Герцог Лоренцо (фрагмент)

После смерти жены Шуры жизнь Леонида Андреева словно разломилась надвое. Многие знавшие его люди отмечали, что это был уже какой-то другой Андреев. Впрочем, опасения, что он не выдержит этой потери и сопьется, или сойдет с ума, или покончит с собой, слава Богу, не оправдались. Орловский характер, закаленный годами бед и лишений, но не сломленный ими, победил.

В творческом плане он стал даже плодовитее. Пишет крупные произведения: повесть «Мои записки», романы «Сашка Жегулев», «Дневник Сатаны». После драмы «Жизнь человека», поставленной сначала Всеволодом Мейерхольдом в театре В.Ф. Комиссаржевской, а затем в Московском художественном театре Константином Станиславским и имевшей там грандиозный успех, одна за другой появляются его новые пьесы: «Царь Голод», «Черные маски», «Анатэма», «Дни нашей жизни», «Екатерина Ивановна», «Самсон в оковах» и другие. Вместе с Чеховым и Горьким он становится самым востребованным драматургом своего времени и, по сути, создателем своего, андреевского театра.

Никогда прежде он не был так активен за пределами своей личной и творческой жизни. Попытка редактировать сборники товарищества «Знание», составление альманахов издательства «Шиповник» и руководство литературным отделом газеты «Русская воля» - только наиболее заметные вехи его общественной работы.
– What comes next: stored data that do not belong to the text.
/-- R438: a marker leaves an UP link, with a TT frame after it. -/
def execMarkerSend (link : Fin 2) (sub : Nat) (s : State) : Out :=
  if !linkLive s link ∨ !clockRuns s then .next s
  else
    let n := s.stack.links[link].marker
    let stamp := markerStamp s link true sub
    let s := s.modLink link fun k =>
      { k with marker := (n + 1) % 65536,
               sent := match stamp with
                 | some t => ((n, t) :: k.sent).take 64
                 | none => k.sent }
    match stamp with
    | some t => if s.stack.paired then
        .next (sendOn link 0x11 0xFF 1 1 (ttPayload s link n t) none s) else .next s
    | none => .next s

/-- R439. -/
def execMarkerReceived (link : Fin 2) (number : Nat) (checkOk : Bool) (sub : Nat) (s : State) : Out :=
  if !linkLive s link then .next s
  else if !checkOk then
    .next (violation link (peerCode s link) 9 (fun c => { c with fcs := c.fcs + 1 }) s)
  else match markerStamp s link false sub with
    | none => .next s
    | some t => .next (s.modLink link fun k => { k with received := ((number % 65536, t) :: k.received).take 64 })

/-- R438: the exchange that a TT frame completes, and the sender's bound. -/
def execTt (h : StackHdr) (txMarker rxMarker tTx tRx coreBound growth horizon recordSeq bootCount
    anchorKind chain : Nat) (s : State) : Out :=
  let (ok, s) := takeFrame h s
  if !ok then .next s
  else
    let l := h.link
    let k := s.stack.links[l]
    let b : PeerBound := ⟨coreBound, growth, horizon, recordSeq, bootCount, anchorKind, chain⟩
    let s := s.modLink l fun x => { x with peer := b }
    match assoc k.received txMarker, assoc k.sent rxMarker with
    | some t2, some t3 =>
      let out : Int := t2 - tTx
      let back : Int := tRx - t3
      let e : Exchange :=
        { theta := rdiv (out - back + (calDelay s (linkCal l 2)).getD 0) 2, trip := out + back }
      .next (s.modLink l fun x => { x with exchanges := x.exchanges ++ [e] })
    | _, _ => .next s

def insertInt (a : Int) : List Int → List Int
  | [] => [a]
  | b :: bs => if a ≤ b then a :: b :: bs else b :: insertInt a bs

/-- Twice the median. -/
def median2 (l : List Int) : Int :=
  let o := l.foldr insertInt []
  o.getD ((o.length - 1) / 2) 0 + o.getD (o.length / 2) 0

/-- 6 × s ÷ √n of R441 in ps, rounded up: s over n − 1. -/
def linkNoise (l : List Int) : Nat :=
  let n := l.length
  if n < 2 then unbounded
  else
    let sum := l.foldl (· + ·) 0
    let sq := l.foldl (fun a x => a + ((n : Int) * x - sum).natAbs ^ 2) 0
    let a := 36 * sq * 10 ^ 6
    let b := n ^ 3 * (n - 1) * 2 ^ 32
    let r := isqrt (a / b)
    if r * r * b < a then r + 1 else r

/-- R441: B_n at the measurement time. -/
def neighbourBound (s : State) (b : PeerBound) : Nat :=
  if b.core = unbounded then unbounded
  else satBound (b.core + (if b.horizon < now s then
    (b.growth * (now s - b.horizon) + secUnit - 1) / secUnit else 0))

/-- R438, R441: the STACK measurement of a transfer interval. -/
def execStackTransferInterval (link : Fin 2) (s : State) : Out :=
  let k := s.stack.links[link]
  let s := s.modLink link fun x => { x with exchanges := [] }
  if !s.stack.paired ∨ s.stack.upstream ≠ some link then .next s
  else if k.exchanges.length < 50 then .next (refMiss stackRef s)
  else
    let m := median2 (k.exchanges.map (·.trip))
    let used := k.exchanges.filter fun e => decide ((2 * e.trip - m).natAbs * 1000 ≤ 2 * 100 * 65536)
    let s := countLink link
      (fun c => { c with rttOutlier := c.rttOutlier + (k.exchanges.length - used.length) }) s
    if used = [] then .next (refMiss stackRef s)
    else
      let th := used.map (·.theta)
      let u := calNat s (linkCal link 3) 8
      let a := calNat s (linkCal link 4) 8
      let lu := if u = unbounded ∨ a = unbounded then unbounded else satBound (u + a + linkNoise th)
      let bn := if bitOf k.peer.chain s.stack.position then unbounded else neighbourBound s k.peer
      let s := match asFin 8 s.stack.position with
        | some p => s.modMember p fun x => { x with linkUnc := lu }
        | none => s
      let s := s.modRef stackRef fun x =>
        { x with uncertainty := if lu = unbounded ∨ bn = unbounded then unbounded else satBound (bn + lu) }
      .next (refArrival stackRef
        (takeOffset stackRef (rdiv (th.foldl (· + ·) 0) th.length) (now s) s))

/-! ### STATE (R448) -/

def statePayload (s : State) : Bytes :=
  let l := (fins 20).filter fun i => decide (s.refs[i].state ≠ .off)
  (ductusRecord s).take 56 ++ be 1 l.length ++ be 7 0 ++ l.flatMap (refRecord s)

def execStateSend (s : State) : Out :=
  if !s.stack.paired then .next s
  else .next (forAll [linkE, linkW] (fun l t => sendOn l 0x20 0xFF 1 1 (statePayload t) none t) s)

def execState (h : StackHdr) (octets : Bytes) (s : State) : Out :=
  let (ok, s) := takeFrame h s
  if !ok then .next s
  else .next (s.modLink h.link fun k => { k with partner := octets })

/-! ### Replication as received (R437, R446 to R450) -/

/-- A device that takes replication: a member, or a joiner that was admitted. -/
def takesReplication (s : State) : Bool :=
  s.stack.paired || s.stack.pairing.any fun p => decide (p.step = .replicate)

/-- All fields of a configure body, checked and applied as its command would. -/
def applyRows (t : List Fld) (rows : Rows) (g : GReq) (put : Rows → Except Nat State) : Option State :=
  if g.mask + 1 ≠ 2 ^ t.length then none
  else match merge t rows g.mask g.fields with
    | none => none
    | some (r, _) => match put r with
      | .ok s => some s
      | .error _ => none

/-- The receiver's own handle for a slot. -/
def ownHandles (s : State) (rows : Rows) : Rows :=
  let f := fun (r : List Nat) => match r with
    | [id, h] => [id, if h % 4096 = 0 then 0 else handleOf s (h % 4096)]
    | _ => r
  rows.zipIdx.map fun (r, i) => if 2 ≤ i ∧ i ≤ 4 then f r else r

/-- R447. -/
def applyConfig (c : ConfigRecord) (s : State) : Option State :=
  let g := c.body
  match c.opcode with
  | 0x0601 => match asFin 64 g.index with
    | none => none
    | some i => applyRows ntsTable.flds (ntsTable.rows s.net.nts.addresses[i].cfg) g fun r =>
        putNts i r (fun _ => true) (modAddress i (fun a => { a with standby := true }) s)
  | 0x0602 => if g.index = 0xFFFF then
      applyRows rotationTable.flds (rotationTable.rows (rotationCfg s)) g fun r => putRotation r s
    else none
  | 0x0606 => match asFin 8 g.index with
    | none => none
    | some i => applyRows profileTable.flds (profileTable.rows s.net.nts.profiles[i].cfg) g fun r =>
        putProfile i r s
  | 0x0701 => match asFin 16 g.index with
    | none => none
    | some i => applyRows ptpTable.flds (ptpTable.rows s.net.ptp.addresses[i].cfg) g fun r =>
        putPtp i r (fun _ => true) (modPtpAddr i (fun a => { a with standby := true }) s)
  | 0x0702 => if g.index = 0xFFFF then applyRows globalFlds (globalRows s) g fun r => putGlobal r s
    else none
  | 0x0704 => (saIndexRows g.index s).bind fun rows =>
      applyRows saTable.flds rows g fun r => putSa g.index (ownHandles s r) s
  | _ => none

def takeRecord (h : StackHdr) (c : ConfigRecord) (s : State) : State :=
  match applyConfig c s with
  | some s => s
  | none => violation h.link h.src.val 8 (fun c => { c with replReject := c.replReject + 1 }) s

def execConfig (h : StackHdr) (records : List ConfigRecord) (s : State) : Out :=
  let (ok, s) := takeFrame h s
  if !ok ∨ !takesReplication s then .next s
  else .next (sendAck h.src.val 1 0x21 h.seq (forAll records (takeRecord h) s))

/-- R450: a replicated entry is stored with FLAGS bit 3, or removed. -/
def takeSession (l : Fin 2) (x : Session) (s : State) : State :=
  let old := findSession s x.service x.peerIp x.clockId x.portNumber
  if x.state = 0 then
    match old with
    | some (n, _) => dropSession n s
    | none => s
  else
    let y := { x with flags := x.flags ||| 8 }
    match old with
    | some (n, _) => modSession n (fun _ => y) s
    | none =>
      if 262144 ≤ s.net.ptp.sessions.length then
        countLink l (fun c => { c with sessionFull := c.sessionFull + 1 }) s
      else s.modPtp fun p => { p with sessions := assocSet p.sessions (lowestFree p.sessions 0) y }

def execSession (h : StackHdr) (entries : List Session) (s : State) : Out :=
  let (ok, s) := takeFrame h s
  if !ok ∨ !takesReplication s then .next s
  else .next (sendAck h.src.val 1 0x22 h.seq (forAll entries (takeSession h.link) s))

/-- The bases that a KEY frame lists are held with the key. -/
def holdBases (k : KeyRecord) (s : State) : State :=
  s.modStack fun t =>
    let new := (k.bases.map fun b => (⟨k.slot, 0xFF, k.keyId, b⟩ : BaseReport)).filter fun b =>
      !t.bases.any fun x => decide (x.slot = b.slot) && decide (x.keyId = b.keyId) && decide (x.base = b.base)
    { t with bases := t.bases ++ new }

/-- A generation takes the state of its record; another one in a state that only one may have is
gone (11 R302). -/
def setGeneration (g : Fin 8) (k : KeyRecord) (s : State) : State :=
  let s := forAll ((fins 8).filter fun i => decide (i ≠ g) && decide (k.state = 1 ∨ k.state = 2) &&
    decide (s.net.nts.gens[i].state = k.state)) dropGen s
  let s := modGen g (fun _ => { state := k.state, keyId := k.keyId, retireAt := k.retireAt * secUnit }) s
  s.modNts fun n => { n with lastKeyId := max n.lastKeyId k.keyId,
                             noCurrentTold := n.noCurrentTold && decide (k.state ≠ 2) }

/-- A replicated key's slot is written (13 R360): it takes effect and is acknowledged. -/
def replicatedWritten (k : KeyRecord) (seq : Nat) (s : State) : State :=
  let s := match asFin 8 (k.slot - 32) with
    | some g => if 32 ≤ k.slot then setGeneration g k s else s
    | none => s
  sendAck 0 2 0x23 seq (holdBases k s)

/-- R437: what a key record asks for. -/
def takeKey (h : StackHdr) (k : KeyRecord) (s : State) : State :=
  let ack := sendAck h.src.val 2 0x23 h.seq
  let write := beginWrite { slot := k.slot, keyType := k.keyType, material := k.material,
                            use := .replicated k h.link h.seq, source := none }
  if 32 ≤ k.slot ∧ k.slot < 40 then
    let g : Fin 8 := (asFin 8 (k.slot - 32)).getD 0
    let x := s.net.nts.gens[g]
    if k.state = 0 then ack (if x.state = 0 then s else discardReaders x.keyId (dropGen g s))
    else if x.keyId = k.keyId ∧ x.committed ∧ material (slotAt s k.slot) = k.material then
      replicatedWritten k h.seq s
    else write s
  else if k.slot = 40 then
    if (slotAt s 40).state ≠ 1 then write s
    else if material (slotAt s 40) = k.material then ack s
    else ack (s.modStack fun t =>
      { t with newKey := some k.material, newKeyAt := if k.retireAt = 0 then none else some k.retireAt })
  else if (40 < k.slot ∧ k.slot < 48) ∨ (64 ≤ k.slot ∧ k.slot < 4096) then
    if k.state = 0 then ack (zeroSlot k.slot s) else write s
  else ack (violation h.link h.src.val 8 (fun c => { c with replReject := c.replReject + 1 }) s)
Именно во второй половине своей жизни он заявляет себя как незаурядный политический публицист. Во время русско-германской войны, в период Февральской и Октябрьской революций и Гражданской войны он пишет целый ряд статей и воззваний, в которых нет и следа от прежнего Андреева, принципиально не способного утвердиться на какой-то определенной общественно-политической позиции и даже страдавшего от этой своей неопределенности.

Названия его статей этого времени не говорят, а кричат: «Путь красных знамен», «Убийцы и судьи», «Перед задачами времени», «Призыв», «Гибель», «К тебе, солдат!». После Октябрьской революции, оказавшись в финской эмиграции, он в 1919 году пишет статью «SOS» (Спасите наши души), призывая государства Антанты, бывших союзников России по антигерманской коалиции, вмешаться в русские дела, не уклоняться от своих союзнических обязательств. Помочь России выйти из кровавого хаоса он призывает и весь цивилизованный мир.

Можно не принимать политические взгляды Андреева на русско-германскую войну, революцию и Гражданскую войну. (Кстати, его статья не была услышана ни русской эмиграцией, ни мировыми правительствами, и вовсе не она мотивировала их к прямой интервенции в Россию, а совсем другие интересы.) Но в своем глубинном человеческом пафосе он был прав. Мир раскололся, ощетинился. Наступила эпоха «крушения гуманизма», о котором говорил его современник Александр Блок.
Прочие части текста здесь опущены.